▶ _EXERCISE DIRECTIONS_: Somewhere in the records below is a line containing "[]).sul.doorOpen = false) ∧". Copy that line and everything after it through the end, unchanged.

===

theorem test_hyps_ThermalTripAndPassGap :
    (operates (work surveyed []) = true ∧ (work surveyed []).slots[2]? = some (full (pk 7 1 820 90 25 700)) ∧
      (full (pk 7 1 820 90 25 700)).cut = false ∧ (work surveyed []).seq.active = none) ∧
    ((work [{ hole with cut := true }] []).slots[0]? = some { hole with cut := true }) ∧
    ((work surveyed []).slots.length ≤ 7) ∧
    (operates gapFocus = true ∧ gapFocus.svy.gap = .running 500 ∧ gapFocus.sul.cfg.steps = [0] ∧
      gapFocus.svy.step = none ∧ { gapFocus with svy.step := some ⟨0, .focus, true, 60⟩ }.svy.step.isSome = true) ∧
    (let s := visiting 0 .releaseWait none (releaseAt 500 .held) (full returned) hole
     operates s = true ∧ s.seq.active.map (fun w => (w.step, w.release, w.dock)) = some (.releaseWait, 0, some 1) ∧
      (s.entry? rid).isSome = true ∧ s.slots[0]? = some (releaseAt 500 .held) ∧ (releaseAt 500 .held).cut = false ∧
      s.slots[1]? = some (full returned) ∧ (full returned).role = .free ∧ (full returned).cond ≠ .empty ∧
      NoSubstituteAt s 1) ∧
    (let s := visiting 0 .releaseWait none (releaseAt 500 .held) hole hole
     operates s = true ∧ s.slots[1]? = some hole ∧ hole.cond = .empty ∧ s.seq.queue = [] ∧ NoSubstituteAt s 1) := by
  decide

/-- The end of a step of each kind on slot 1: in the pass, at its end, in the gap and after it, with and without a focus
slot, with a pass gap and without. -/
theorem test_hyps_ThermalTripAndPassGap_walk :
    (∀ k ∈ [StepKind.regular, .confirm, .focus], ∀ f ∈ [none, some 1, some 0], ∀ next ∈ [1, 2],
      ∀ g ∈ [Gap.inPass, .running 500, .due], ∀ gap ∈ [0, 500],
        let s := walking k f next g gap
        operates s = true ∧ s.svy.step = some ⟨1, k, true, 60⟩ ∧ s.slots[1]? = some hole ∧ s.seq.active = none ∧
        s.sul.cfg.steps = [0, 1] ∧ s.svy.next = next ∧ s.sul.cfg.passGap = gap) ∧
    hole.visited = true ∧
    (stepping 1 { hole with visited := false }).slots[1]? = some { hole with visited := false } := by decide

/-- A swap in RETURN_OPEN on dock 1, the focus slot, and release slot 0, and a survey step in progress on slot `n`. -/
def walkingSwap (n : Nat) (k : StepKind) (next : Nat) (g : Gap) (gap : Nat) : State :=
  let s := visiting 1 .returnOpen none (releaseAt 930 .held) (dockWith .empty none 0 2) hole
  { s with
    sul.cfg := { cfgFor 4 with passGap := gap }, svy := ⟨some ⟨n, k, true, 60⟩, next, g, some 1, true, none⟩ }

/-- The same of a step while a swap is active: on a slot that it does not watch, and on its dock. -/
theorem test_hyps_ThermalTripAndPassGap_swap :
    ∀ n ∈ [1, 2], ∀ k ∈ [StepKind.regular, .confirm, .focus], ∀ next ∈ [2, 3, 4], ∀ g ∈ [Gap.inPass, .running 500, .due],
      ∀ gap ∈ [0, 500],
        let s := walkingSwap n k next g gap
        operates s = true ∧ s.svy.step = some ⟨n, k, true, 60⟩ ∧ (s.slots[n]?.map (fun x => x.visited)) = some true ∧
        s.seq.active = some ⟨rid, .returnOpen, some 1, 0, none, none, none, none⟩ ∧ s.svy.focus = some 1 ∧
        s.sul.cfg.steps = [0, 1, 2, 3] ∧ s.svy.next = next := by decide +kernel

/-- R8, with a swap: a focus step after a regular step on another slot, none after one on the focus slot itself, the next
regular step after a focus step, a focus step after the last step, also with a gap of 0, and back to back in the gap. -/
theorem test_survey_walk_swap :
    let next (s : State) : Option (Nat × StepKind) × Nat :=
      let t := after (.surveyStepEnd false [] false) s
      (t.svy.step.map (fun x => (x.slot, x.kind)), t.svy.next)
    next (walkingSwap 2 .regular 3 .inPass 500) = (some (1, .focus), 3) ∧
    next (walkingSwap 1 .regular 2 .inPass 500) = (some (2, .regular), 3) ∧
    next (walkingSwap 1 .focus 3 .inPass 500) = (some (3, .regular), 4) ∧
    next (walkingSwap 2 .regular 4 .inPass 500) = (some (1, .focus), 4) ∧
    next (walkingSwap 2 .regular 4 .inPass 0) = (some (1, .focus), 4) ∧
    next (walkingSwap 1 .focus 4 (.running 500) 500) = (some (1, .focus), 4) ∧
    next (walkingSwap 1 .focus 4 .due 500) = (some (0, .regular), 1) := by decide +kernel

/-- R8: a regular step on another slot is followed by a focus step on the focus slot; R7: the pass ends after its last step
and the gap runs. -/
theorem test_survey_walk :
    (after (.surveyStepEnd false [] false) (walking .regular (some 0) 1 .inPass 500)).svy.step =
      some ⟨0, .focus, true, 60⟩ ∧
    (let s := after (.surveyStepEnd false [] false) (walking .regular none 2 .inPass 500)
     s.svy.step = none ∧ s.svy.gap = .running 500 ∧ s.seq.firstPassSeen = true) := by decide

theorem test_hyps_DoorEventsMarkAndChangeState :
    (operates (work surveyed []) = true ∧ (work surveyed []).sul.doorOpen = false) ∧
    (operates doorStands = true ∧ doorStands.sul.doorOpen = true ∧ doorStands.seq.active = none ∧
      doorStands.seq.queue = []) ∧
    ((doorStands.slots[1]?).map (fun sl => (sl.cond, sl.reason, sl.doorOpened, sl.absentCount)) =
      some (.fault, some .tamper, true, 2)) := by decide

===

▶ _TASK RESULT_:
    (operates (work surveyed []) = true ∧ (work surveyed []).sul.doorOpen = false) ∧
    (operates doorStands = true ∧ doorStands.sul.doorOpen = true ∧ doorStands.seq.active = none ∧
      doorStands.seq.queue = []) ∧
    ((doorStands.slots[1]?).map (fun sl => (sl.cond, sl.reason, sl.doorOpened, sl.absentCount)) =
      some (.fault, some .tamper, true, 2)) := by decide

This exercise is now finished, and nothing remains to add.